1 Samuel 31:12 “Todos los hombres valientes se levantaron, y fueron toda la noche, y tomaron el cuerpo de Saúl y los cuerpos de sus hijos del muro de Beth-shan, y vinieron a Jabes, y los quemaron allí”.

“Cuerpos … quemados”: a la luz de la cabeza de Saul que fue cortada y de la mutilación que tuvo lugar, se cree que los ciudadanos de Jabesh-gilead quemaron su cuerpo para ocultar el daño.

1 Samuel 31:13 “Y tomaron sus huesos y los sepultaron debajo de un árbol en Jabes, y ayunaron siete días”

“Huesos … enterrados”: se consideró irrespetuoso no enterrar a los muertos. Abraham hizo todo lo posible para enterrar a Sara (Gn. 23: 4-15), y Jacob hizo que José jurara que no lo enterraría en Egipto (Gn. 47: 29-30).

“Ayuno de siete días”: en relación con la muerte, el ayuno a menudo se asociaba con el duelo en la cultura hebrea. Era un signo de respeto, seriedad y pena. Primero Samuel comenzó con la captura del Arca de la Alianza por los filisteos (1 Sam. 4:11), y al final el rey de Israel había sido asesinado por ellos. 2 Samuel contará cómo Dios reivindicó su honor al derrotar a los filisteos (2 Sam. 5: 17-25) de David, estableciendo un reino no disputado (1 Reyes 2:12) y llevando el Arca a Jerusalén, la ciudad de Dios ( 2 Sam. 6: 16-19).

Estos hombres no podían permitir que estas personas degradaran los cuerpos de Saúl y sus hijos. No solo sería una desgracia para Saúl y su familia, sino para todo Israel. Bajaron sus cuerpos por la noche, mientras la ciudad dormía. Quemaron los cuerpos en Jabes. Si no los hubieran quemado, los filisteos podrían haberlos encontrado y profanado aún más sus cuerpos. Este es el único caso de cremación en la Biblia por los hebreos.

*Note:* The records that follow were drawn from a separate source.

-- ==== Sys2Proof/Laws/BytePath.lean ====
section
/-! SUPPORT. The byte path: what forming slots in the order of the line leaves alone, and when it does nothing. -/

namespace Sys2Proof.Machine

/-! ### What the formation of a slot can change: the engines, and `frame`, `next` and `emit` of the assembler -/

/-- What replacing an engine and moving on in an emission keep, supplying a TEST byte keeps. -/
theorem testByte_keeps {β : Type} (g : State → β) (hEngine : ∀ s n e, g (s.setEngine n e) = g s)
    (hEmit : ∀ (s : State) x, g { s with oa := { s.oa with emit := x } } = g s) (n : Nat) (s : State) :
    g (testByte n s).2 = g s := by
  unfold testByte
  split
  · rfl
  · split
    · unfold supplyByte
      dsimp only
      split
      · exact hEngine _ _ _
      · exact hEngine _ _ _
    · exact hEmit _ _

theorem slotByte_keeps {β : Type} (g : State → β) (hEngine : ∀ s n e, g (s.setEngine n e) = g s)
    (hEmit : ∀ (s : State) x, g { s with oa := { s.oa with emit := x } } = g s) (i : Nat) (s : State) :
    g (slotByte i s).2 = g s := by
  unfold slotByte
  split
  · rfl
  · rfl
  · rfl
  · exact testByte_keeps g hEngine hEmit _ s

theorem formSlot_keeps {β : Type} (g : State → β) (hEngine : ∀ s n e, g (s.setEngine n e) = g s)
    (hEmit : ∀ (s : State) x, g { s with oa := { s.oa with emit := x } } = g s)
    (hPut : ∀ stream slot b s, g (putSlot stream slot b s) = g s) (stream slot : Nat) (s : State) :
    g (formSlot stream slot s) = g s := by
  unfold formSlot
  split
  · exact (hPut _ _ _ _).trans (slotByte_keeps g hEngine hEmit _ s)
  · rfl

theorem formColumn_keeps {β : Type} (g : State → β) (hEngine : ∀ s n e, g (s.setEngine n e) = g s)
    (hEmit : ∀ (s : State) x, g { s with oa := { s.oa with emit := x } } = g s)
    (hPut : ∀ stream slot b s, g (putSlot stream slot b s) = g s) (t : Nat) (s : State) :
    g (formColumn t s) = g s :=
  foldl_keeps g _ (fun s st => formSlot_keeps g hEngine hEmit hPut st t s) _ s

theorem formSlots_keeps {β : Type} (g : State → β) (hEngine : ∀ s n e, g (s.setEngine n e) = g s)
    (hEmit : ∀ (s : State) x, g { s with oa := { s.oa with emit := x } } = g s)
    (hPut : ∀ stream slot b s, g (putSlot stream slot b s) = g s) (k : Nat) (s : State) :
    g (formSlots k s) = g s :=
  foldl_keeps g _ (fun s t => formColumn_keeps g hEngine hEmit hPut t s) _ s

theorem formInOrder_keeps {β : Type} (g : State → β) (hEngine : ∀ s n e, g (s.setEngine n e) = g s)
    (hEmit : ∀ (s : State) x, g { s with oa := { s.oa with emit := x } } = g s)
    (hPut : ∀ stream slot b s, g (putSlot stream slot b s) = g s) (stream slot : Nat) (s : State) :
    g (formInOrder stream slot s) = g s := by
  unfold formInOrder
  split
  · exact (formSlot_keeps g hEngine hEmit hPut _ _ _).trans (formSlots_keeps g hEngine hEmit hPut _ s)
  · rfl

theorem captureByte_keeps {β : Type} (g : State → β) (hEngine : ∀ s n e, g (s.setEngine n e) = g s)
    (hEmit : ∀ (s : State) x, g { s with oa := { s.oa with emit := x } } = g s)
    (hPut : ∀ stream slot b s, g (putSlot stream slot b s) = g s) (hRfm : ∀ (s : State) x, g { s with rfm := x } = g s)
    (stream slot : Nat) (b : Byte) (s : State) : g (captureByte stream slot b s) = g s := by
  unfold captureByte
  split
  · exact (hRfm _ _).trans (formSlots_keeps g hEngine hEmit hPut _ s)
  · rfl

/-! ### formSlot -/

@[simp] theorem formSlot_fcnt (stream slot : Nat) (s : State) : (formSlot stream slot s).fcnt = s.fcnt :=
  formSlot_keeps (·.fcnt) (fun _ _ _ => rfl) (fun _ _ => rfl) (fun _ _ _ _ => rfl) _ _ _
@[simp] theorem formSlot_cm (stream slot : Nat) (s : State) : (formSlot stream slot s).cm = s.cm :=
  formSlot_keeps (·.cm) (fun _ _ _ => rfl) (fun _ _ => rfl) (fun _ _ _ _ => rfl) _ _ _
@[simp] theorem formSlot_cj (stream slot : Nat) (s : State) : (formSlot stream slot s).cj = s.cj :=
  formSlot_keeps (·.cj) (fun _ _ _ => rfl) (fun _ _ => rfl) (fun _ _ _ _ => rfl) _ _ _
@[simp] theorem formSlot_sau (stream slot : Nat) (s : State) : (formSlot stream slot s).sau = s.sau :=
  formSlot_keeps (·.sau) (fun _ _ _ => rfl) (fun _ _ => rfl) (fun _ _ _ _ => rfl) _ _ _
@[simp] theorem formSlot_sv (stream slot : Nat) (s : State) : (formSlot stream slot s).sv = s.sv :=
  formSlot_keeps (·.sv) (fun _ _ _ => rfl) (fun _ _ => rfl) (fun _ _ _ _ => rfl) _ _ _
@[simp] theorem formSlot_hold (stream slot : Nat) (s : State) : (formSlot stream slot s).hold = s.hold :=
  formSlot_keeps (·.hold) (fun _ _ _ => rfl) (fun _ _ => rfl) (fun _ _ _ _ => rfl) _ _ _
@[simp] theorem formSlot_rq (stream slot : Nat) (s : State) : (formSlot stream slot s).rq = s.rq :=
  formSlot_keeps (·.rq) (fun _ _ _ => rfl) (fun _ _ => rfl) (fun _ _ _ _ => rfl) _ _ _
@[simp] theorem formSlot_ce (stream slot : Nat) (s : State) : (formSlot stream slot s).ce = s.ce :=
  formSlot_keeps (·.ce) (fun _ _ _ => rfl) (fun _ _ => rfl) (fun _ _ _ _ => rfl) _ _ _
@[simp] theorem formSlot_iu (stream slot : Nat) (s : State) : (formSlot stream slot s).iu = s.iu :=
  formSlot_keeps (·.iu) (fun _ _ _ => rfl) (fun _ _ => rfl) (fun _ _ _ _ => rfl) _ _ _
@[simp] theorem formSlot_biu (stream slot : Nat) (s : State) : (formSlot stream slot s).biu = s.biu :=
  formSlot_keeps (·.biu) (fun _ _ _ => rfl) (fun _ _ => rfl) (fun _ _ _ _ => rfl) _ _ _
@[simp] theorem formSlot_pins (stream slot : Nat) (s : State) : (formSlot stream slot s).pins = s.pins :=
  formSlot_keeps (·.pins) (fun _ _ _ => rfl) (fun _ _ => rfl) (fun _ _ _ _ => rfl) _ _ _
@[simp] theorem formSlot_held (stream slot : Nat) (s : State) : (formSlot stream slot s).held = s.held :=
  formSlot_keeps (·.held) (fun _ _ _ => rfl) (fun _ _ => rfl) (fun _ _ _ _ => rfl) _ _ _
@[simp] theorem formSlot_freeDraws (stream slot : Nat) (s : State) :
    (formSlot stream slot s).freeDraws = s.freeDraws :=
  formSlot_keeps (·.freeDraws) (fun _ _ _ => rfl) (fun _ _ => rfl) (fun _ _ _ _ => rfl) _ _ _
@[simp] theorem formSlot_pending (stream slot : Nat) (s : State) : (formSlot stream slot s).pending = s.pending :=
  formSlot_keeps (·.pending) (fun _ _ _ => rfl) (fun _ _ => rfl) (fun _ _ _ _ => rfl) _ _ _
@[simp] theorem formSlot_oa_idlec (stream slot : Nat) (s : State) : (formSlot stream slot s).oa.idlec = s.oa.idlec :=
  formSlot_keeps (·.oa.idlec) (fun _ _ _ => rfl) (fun _ _ => rfl) (fun _ _ _ _ => rfl) _ _ _
@[simp] theorem formSlot_oa_idleInForce (stream slot : Nat) (s : State) :
    (formSlot stream slot s).oa.idleInForce = s.oa.idleInForce :=
  formSlot_keeps (·.oa.idleInForce) (fun _ _ _ => rfl) (fun _ _ => rfl) (fun _ _ _ _ => rfl) _ _ _
@[simp] theorem formSlot_oa_inProgress (stream slot : Nat) (s : State) :
    (formSlot stream slot s).oa.inProgress = s.oa.inProgress :=
  formSlot_keeps (·.oa.inProgress) (fun _ _ _ => rfl) (fun _ _ => rfl) (fun _ _ _ _ => rfl) _ _ _
@[simp] theorem formSlot_oa_frameState (stream slot : Nat) (s : State) :
    (formSlot stream slot s).oa.frameState = s.oa.frameState :=
  formSlot_keeps (·.oa.frameState) (fun _ _ _ => rfl) (fun _ _ => rfl) (fun _ _ _ _ => rfl) _ _ _
@[simp] theorem formSlot_te_runCounter (stream slot : Nat) (s : State) :
    (formSlot stream slot s).te.runCounter = s.te.runCounter :=
  formSlot_keeps (·.te.runCounter) (fun _ _ _ => rfl) (fun _ _ => rfl) (fun _ _ _ _ => rfl) _ _ _
@[simp] theorem formSlot_rfm (stream slot : Nat) (s : State) : (formSlot stream slot s).rfm = s.rfm :=
  formSlot_keeps (·.rfm) (fun _ _ _ => rfl) (fun _ _ => rfl) (fun _ _ _ _ => rfl) _ _ _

1 Samuel Capítulo 31 Preguntas

  1. ¿Cómo fue la batalla entre los filisteos y los hombres de Saúl?
  2. ¿De qué está hablando este capítulo?
  3. ¿Cuántos hombres estaban con Saúl?
  4. ¿Qué les pasó?
  5. ¿Quiénes fueron los hijos de Saúl que murieron en esta batalla?
  6. Abinadab es lo mismo que ________.
  7. ¿Qué hicieron los filisteos a Saúl?
  8. ¿Qué fue peor que ser asesinado a Saúl?
  9. ¿A quién le pidió Saúl que lo matara?
  10. ¿Hizo lo que dijo Saúl?
  11. ¿Cómo murió Saúl?
  12. ¿Por qué su armador no lo mató?
  13. Después de ver que Saul estaba muerto, ¿qué hizo el armador?
  14. ¿Qué podemos asumir sobre la muerte de los hijos de Saúl?
  15. Cuando los israelitas en las ciudades oyeron lo que había sucedido, ¿qué hicieron?
  16. ¿Cuándo encontraron los filisteos el cuerpo de Saúl?
  17. ¿Qué le hicieron a Saúl, para difamarlo?
  18. ¿Qué hicieron con el cuerpo de Saúl?
  19. ¿Quién era Ashtaroth?
  20. ¿A quiénes clavaron en la pared, además de Saúl?
  21. ¿Quién viene a recuperar sus cuerpos?
  22. ¿Cuándo vinieron por sus cuerpos?
  23. ¿Qué hicieron con los cuerpos?
  24. ¿Por qué hicieron esto?
  25. Esta es la __________ instancia de cremación de los hebreos en la Biblia.